The kind of garbage you see in this photo is everywhere: bits of thermocol, little plastic containers. Industrial civilization produces them with such abandon that a little inattention on our parts can cause it to turn into a pollutant. Think of this for the moment: how often do you handle plastic packaging of any kind, once every twenty minutes? Is it possible for you to be mindful of where every bit of the packaging you handled in one day has gone? Even with the best will in the world, you will not be able to answer "yes". That is the tragedy of the anthropocene.

Bitten by a radioactive mollusc?

It’s not very often than I hear The Family yelp. When I did, I tore myself away from the ghost crab I was trying to photograph to check on her. She was holding a long conical shell and looking very white. As I rushed up to her I remembered a friend of ours who was working on poisonous cone snails. Was she holding one?

Fortunately, she was not. The creature in the photo you see above had been startled when The Family picked it up from the beach, looked out and used its pincers to explore its surroundings. That’s when I heard the sound from its surroundings. Once we realized that it was not poisonous, I took a few photos before putting it back. It was the second day of Christmas.

Ghost crab, Neil Island, Andaman

Meanwhile the ghost crab (photo above) would have disappeared. I saw it first as something scurrying over the white sand at the edge of my vision. I looked around and couldn’t see it. But then it moved again as I was looking at it. It didn’t like my camera, and kept scuttling away. Eventually, as it rested on a little stone, I managed to get a photo. Even in the photo it is hard to see it clearly. I’ve enhanced the contrast to make it visible. I’m sure I can see ten legs, but how many eyes does it have, and where?

When you look at the photo above, you notice the holes in the stone. What makes them? Jessica had some answers: in a much colder sea there are creatures called rock borers (duh), piddocks, and sponges.
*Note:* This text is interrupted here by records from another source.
-- ==== Sys2Proof/Machine/Accums.lean ====
section
/-! DEFINITION. The accumulator families: majors 0x1D to 0x20 (R108 to R118). -/
namespace Sys2Proof.Machine

/-- Whether a value of Q[k] makes an instruction trap with QOVR (R110): QTRAP is 1 and OVF goes from 0 to 1. -/
def trapsQovr (t : Thread) (k : Nat) (a : Acc) : Bool := t.qtrap && !(t.q k).ovf && a.ovf

/-- Writing Q[k] and QOVR (R110): a trap after completion. -/
def writeQ (s : State) (t : Thread) (k : Nat) (a : Acc) : Act :=
  if trapsQovr t k a then .after .qovr (BitVec.ofNat 64 k) (t.setQ k a) s
  else .next (t.setQ k a) s

/-- Contributions added in turn to Q[k] (R113). -/
def addAll (tag : BitVec 3) (neg : Bool) (a : Acc) : List Val → Acc
  | [] => a
  | v :: vs => addAll tag neg (a.contribute v tag neg) vs

/-- QACC's effect (R113): the contributions are computed from the operands. -/
def qacc (tag : BitVec 3) (neg : Bool) (f : Thread → Args → List Val) (s : State) (t : Thread) (g : Args) : Act :=
  writeQ s t (g.r 0) (addAll tag neg (t.q (g.r 0)) (f t g))

/-- QACC's form: qd, then `a` of n registers, then b of n registers or unused (Table 5-1, R35). -/
def formQ (q : BitVec 3) (a : BitVec 6) (n : Nat) (b : Option (BitVec 6)) : Form where
  maj := 0x1D
  latency := some 8
  pipe := if n = 2 ∧ b.isSome then 2 else 1
  ops := [.acc q.toNat true true, .reg a.toNat n true false,
          match b with | some b => .reg b.toNat n true false | none => .gap]

/-- The two halves of a word as a list (R63). -/
def halves (x : Word) : List Val := [(bf16Pair x).1, (bf16Pair x).2]

/-- QOP's form (Table 5-4). -/
def formQop (q : BitVec 3) (srcs : List (BitVec 3)) : Form where
  maj := 0x1E
  latency := some 8
  pipe := if srcs = [] then 1 else 2
  ops := .acc q.toNat false true :: srcs.map fun a => .acc a.toNat true false

/-- QOUT's form: the source accumulator, the destination register or pair, the unused b, and the cycles in a pipe
(Table 5-2). -/
def formQout (q : BitVec 3) (a : BitVec 6) (n pipe : Nat) : Form where
  maj := 0x1F
  latency := some 12
  pipe := pipe
  ops := [.acc q.toNat true false, .reg a.toNat n false true, .gap]

/-- X[a] from Q[qd]. -/
def qout (f : Acc → Word) (s : State) (t : Thread) (g : Args) : Act := .next (t.setX (g.r 1) (f (t.q (g.r 0)))) s

/-- XP[a] from Q[qd]. -/
def qoutPair (f : Acc → DWord) (s : State) (t : Thread) (g : Args) : Act :=
  .next (t.setXp (g.r 1) (f (t.q (g.r 0)))) s

/-! ### Major 0x1D: QACC -/

/-- QADD.F32 (R113). -/
def execQaddF32 (h : Head) (q : BitVec 3) (a : BitVec 6) (n : BitVec 1) : State → Host.Outcome State Fault Refusal :=
  issue (.qaddF32 h q a n) h (fun _ => formQ q a 1 none) noCheck (qacc 4 (n = 1) fun t g => [fp32 (t.x (g.r 1))])

/-- QMAC.F32 (R113). -/
def execQmacF32 (h : Head) (q : BitVec 3) (a b : BitVec 6) (n : BitVec 1) : State → Host.Outcome State Fault Refusal :=
  issue (.qmacF32 h q a b n) h (fun _ => formQ q a 1 (some b)) noCheck (qacc 4 (n = 1) fun t g => [(fp32 (t.x (g.r 1))).exactProduct (fp32 (t.x (g.r 2)))])

/-- QADD.F64: a pair (R113). -/
def execQaddF64 (h : Head) (q : BitVec 3) (a : BitVec 6) (n : BitVec 1) : State → Host.Outcome State Fault Refusal :=
  issue (.qaddF64 h q a n) h (fun _ => formQ q a 2 none) noCheck (qacc 5 (n = 1) fun t g => [fp64 (t.xp (g.r 1))])

/-- QMAC.F64: pairs (R113). -/
def execQmacF64 (h : Head) (q : BitVec 3) (a b : BitVec 6) (n : BitVec 1) : State → Host.Outcome State Fault Refusal :=
  issue (.qmacF64 h q a b n) h (fun _ => formQ q a 2 (some b)) noCheck (qacc 5 (n = 1) fun t g => [(fp64 (t.xp (g.r 1))).exactProduct (fp64 (t.xp (g.r 2)))])

/-- QADD.BF16: two contributions (R113). -/
def execQaddBf16 (h : Head) (q : BitVec 3) (a : BitVec 6) (n : BitVec 1) : State → Host.Outcome State Fault Refusal :=
  issue (.qaddBf16 h q a n) h (fun _ => formQ q a 1 none) noCheck (qacc 3 (n = 1) fun t g => halves (t.x (g.r 1)))

/-- QMAC.BF16: two products (R113). -/
def execQmacBf16 (h : Head) (q : BitVec 3) (a b : BitVec 6) (n : BitVec 1) : State → Host.Outcome State Fault Refusal :=
  issue (.qmacBf16 h q a b n) h (fun _ => formQ q a 1 (some b)) noCheck (qacc 3 (n = 1) fun t g => ((halves (t.x (g.r 1))).zip (halves (t.x (g.r 2)))).map fun p => p.1.exactProduct p.2)

/-- QADD.I32: the weight is in b (R113). -/
def execQaddI32 (h : Head) (q : BitVec 3) (a b : BitVec 6) (n : BitVec 1) : State → Host.Outcome State Fault Refusal :=
  issue (.qaddI32 h q a b n) h (fun _ => formQ q a 1 (some b)) noCheck (qacc 1 (n = 1) fun t g => [weighted (t.x (g.r 1)) (t.x (g.r 2))])

/-- QADD.I64: a pair (R113). -/
def execQaddI64 (h : Head) (q : BitVec 3) (a : BitVec 6) (n : BitVec 1) : State → Host.Outcome State Fault Refusal :=
  issue (.qaddI64 h q a n) h (fun _ => formQ q a 2 none) noCheck (qacc 1 (n = 1) fun t g => [Val.ofInt (t.xp (g.r 1)).toInt])

/-! ### Major 0x1E: QOP -/

/-- QZERO (R114). -/
def execQzero (h : Head) (q : BitVec 3) : State → Host.Outcome State Fault Refusal :=
  issue (.qzero h q) h (fun _ => formQop q []) noCheck fun s t g => writeQ s t (g.r 0) (({} : Acc))

/-- QMERGE (R114). -/
def execQmerge (h : Head) (q a b : BitVec 3) : State → Host.Outcome State Fault Refusal :=
  issue (.qmerge h q a b) h (fun _ => formQop q [a, b]) noCheck fun s t g => writeQ s t (g.r 0) ((t.q (g.r 1)).merge (t.q (g.r 2)))

/-- QNEG (R114). -/
def execQneg (h : Head) (q a : BitVec 3) : State → Host.Outcome State Fault Refusal :=
  issue (.qneg h q a) h (fun _ => formQop q [a]) noCheck fun s t g => writeQ s t (g.r 0) ((t.q (g.r 1)).neg)

/-- QCARRY: the canonical form holds the same W and status (R114). -/
def execQcarry (h : Head) (q a : BitVec 3) : State → Host.Outcome State Fault Refusal :=
  issue (.qcarry h q a) h (fun _ => formQop q [a]) noCheck fun s t g => writeQ s t (g.r 0) (t.q (g.r 1))

/-- QSUB (R114). -/
def execQsub (h : Head) (q a b : BitVec 3) : State → Host.Outcome State Fault Refusal :=
  issue (.qsub h q a b) h (fun _ => formQop q [a, b]) noCheck fun s t g => writeQ s t (g.r 0) ((t.q (g.r 1)).sub (t.q (g.r 2)))

/-- QCOPY (R114). -/
def execQcopy (h : Head) (q a : BitVec 3) : State → Host.Outcome State Fault Refusal :=
  issue (.qcopy h q a) h (fun _ => formQop q [a]) noCheck fun s t g => writeQ s t (g.r 0) (t.q (g.r 1))

/-! ### Major 0x1F: QOUT -/

/-- QRND.F32 (R115). -/
def execQrndF32 (h : Head) (q : BitVec 3) (a : BitVec 6) (e : BitVec 2) : State → Host.Outcome State Fault Refusal :=
  issue (.qrndF32 h q a e) h (fun _ => formQout q a 1 4) noCheck (qout fun a => BitVec.ofNat 32 (a.round .fp32 (Rm.ofBits e.toNat) false 0))

/-- QRND.F64: a pair (R115). -/
def execQrndF64 (h : Head) (q : BitVec 3) (a : BitVec 6) (e : BitVec 2) : State → Host.Outcome State Fault Refusal :=
  issue (.qrndF64 h q a e) h (fun _ => formQout q a 2 4) noCheck (qoutPair fun a => BitVec.ofNat 64 (a.round .fp64 (Rm.ofBits e.toNat) false 0))

/-- QRND.BF16 (R115). -/
def execQrndBf16 (h : Head) (q : BitVec 3) (a : BitVec 6) (e : BitVec 2) : State → Host.Outcome State Fault Refusal :=
  issue (.qrndBf16 h q a e) h (fun _ => formQout q a 1 4) noCheck (qout fun a => BitVec.ofNat 32 (a.round .bf16 (Rm.ofBits e.toNat) false 0))

/-- QRND.I64: a pair (R115). -/
def execQrndI64 (h : Head) (q : BitVec 3) (a : BitVec 6) (e : BitVec 2) : State → Host.Outcome State Fault Refusal :=
  issue (.qrndI64 h q a e) h (fun _ => formQout q a 2 4) noCheck (qoutPair fun a => BitVec.ofInt 64 (a.roundI64 (Rm.ofBits e.toNat)))

/-- QSTAT (R116). -/
def execQstat (h : Head) (q : BitVec 3) (a : BitVec 6) : State → Host.Outcome State Fault Refusal :=
  issue (.qstat h q a) h (fun _ => formQout q a 1 2) noCheck (qout fun a => a.status.zeroExtend 32)

/-- QSIGN (R116). -/
def execQsign (h : Head) (q : BitVec 3) (a : BitVec 6) : State → Host.Outcome State Fault Refusal :=
  issue (.qsign h q a) h (fun _ => formQout q a 1 2) noCheck (qout fun a => a.sign)

/-- QEXP (R116). -/
def execQexp (h : Head) (q : BitVec 3) (a : BitVec 6) : State → Host.Outcome State Fault Refusal :=
  issue (.qexp h q a) h (fun _ => formQout q a 1 2) noCheck (qout fun a => a.exponent)

/-! ### Major 0x20: QSPILL and QFILL -/

/-- The effective address of a base pair and a scaled immediate (R196). -/
def effAddr (base : DWord) (imm : Int) (scale : Nat) : Nat := (base + BitVec.ofInt 64 (imm * scale)).toNat

/-- QSPILL's and QFILL's form (Table 5-1). -/
def formSpill (k3 : BitVec 3) (a : BitVec 5) (k : BitVec 6) (rd wr : Bool) : Form where
  maj := 0x20
  pipe := 4
  ops := [.acc k3.toNat rd wr, .pair a.toNat]
  own := k.toInt
  imms := 1

/-- QSPILL (R117): 128 bytes in the layout of R77. -/
def execQspill (h : Head) (q : BitVec 3) (a : BitVec 5) (k : BitVec 6) : State → Host.Outcome State Fault Refusal :=
  issue (.qspill h q a k) h (fun _ => formSpill q a k true false) noCheck
    fun s t g =>
      let ea := effAddr (t.xp (g.r 1)) g.imm 128
      if ea % 128 ≠ 0 then .trap .misalign (BitVec.ofNat 64 ea) 0 t s
      else
        match storeBytes s t ea (t.q (g.r 0)).bytes 0x22 0 [g.r 1, g.r 1 + 1] with
        | .error x => x
        | .ok s => .next t s

/-- QFILL (R117, R78, R110). -/
def execQfill (h : Head) (q : BitVec 3) (a : BitVec 5) (k : BitVec 6) : State → Host.Outcome State Fault Refusal :=
  issue (.qfill h q a k) h (fun _ => formSpill q a k false true) noCheck
    fun s t g =>
      let ea := effAddr (t.xp (g.r 1)) g.imm 128
      if ea % 128 ≠ 0 then .trap .misalign (BitVec.ofNat 64 ea) 0 t s
      else
        match loadBytes s t ea 128 false 0x20 1 with
        | .error x => x
        | .ok (bs, s) =>
          let a := Acc.ofBytes bs
          writeQ (if trapsQovr t (g.r 0) a then s.sealLast t else s.nameLoad t (g.r 0)) t (g.r 0) a

end Sys2Proof.Machine
end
Piece of a sea sponge, Neil Island, Andaman

I would not have believed this about sea sponges. But on the third day of Christmas my niece got for me a sea sponge on a rock. We admired it together. The branching filaments of the sponge allow it to sample the water that flows through it, and filter out food. I noticed that the rock on which it grew was full of holes. As for piddocks, I only saw these bivalves the next day.

Gribble holes in wood, Neil Island, Andaman

On the fourth day of Christmas, The Family and I admired this large piece of driftwood we had to cross. The beautiful surface has been created by living creatures. In the waters around the Andaman islands, the wood borers are mainly molluscs called shipworms (family Teredinidae) and crustaceans called gribbles. It turns out that there is an immense scientific literature on these, because of the harm they do to wooden structures. However, many of the papers are on the biology and physiology of these creatures. One of the few things I learnt was that shipworms and gribbles eat wood, but piddocks just make holes where they can sit safely. In the photo above you can see a few shells lodges snugly in holes in the wood; these are probably piddocks. Eventually I came across a post which takes you deeper into the world of wood eaters in the sea.

I think these were more interesting than partridges, turtle doves, French hens and calling birds. And no, The Family still hasn’t developed a mollusc sense.

The private life of a star

We walked out into a bed of dead corals at sunset, meaning to walk to a point where the corals were alive. The tide was coming in, and we had little time. But I got distracted. There were tentacles waving below the surface of the water. When I looked closer I saw a strange starfish, climbing up a submerged stone using all five tentacles around its round body.

Once I knew what to look for I could see them everywhere. They would usually have a bolt hole where they would retreat to hide or feed. Feeding consisted of pushing a couple of tentacles out of its cave and agitating the water around it. Presumably this enabled them to catch tiny organisms floating in the water. It looked like a child stuffing her mouth while out picking blueberries.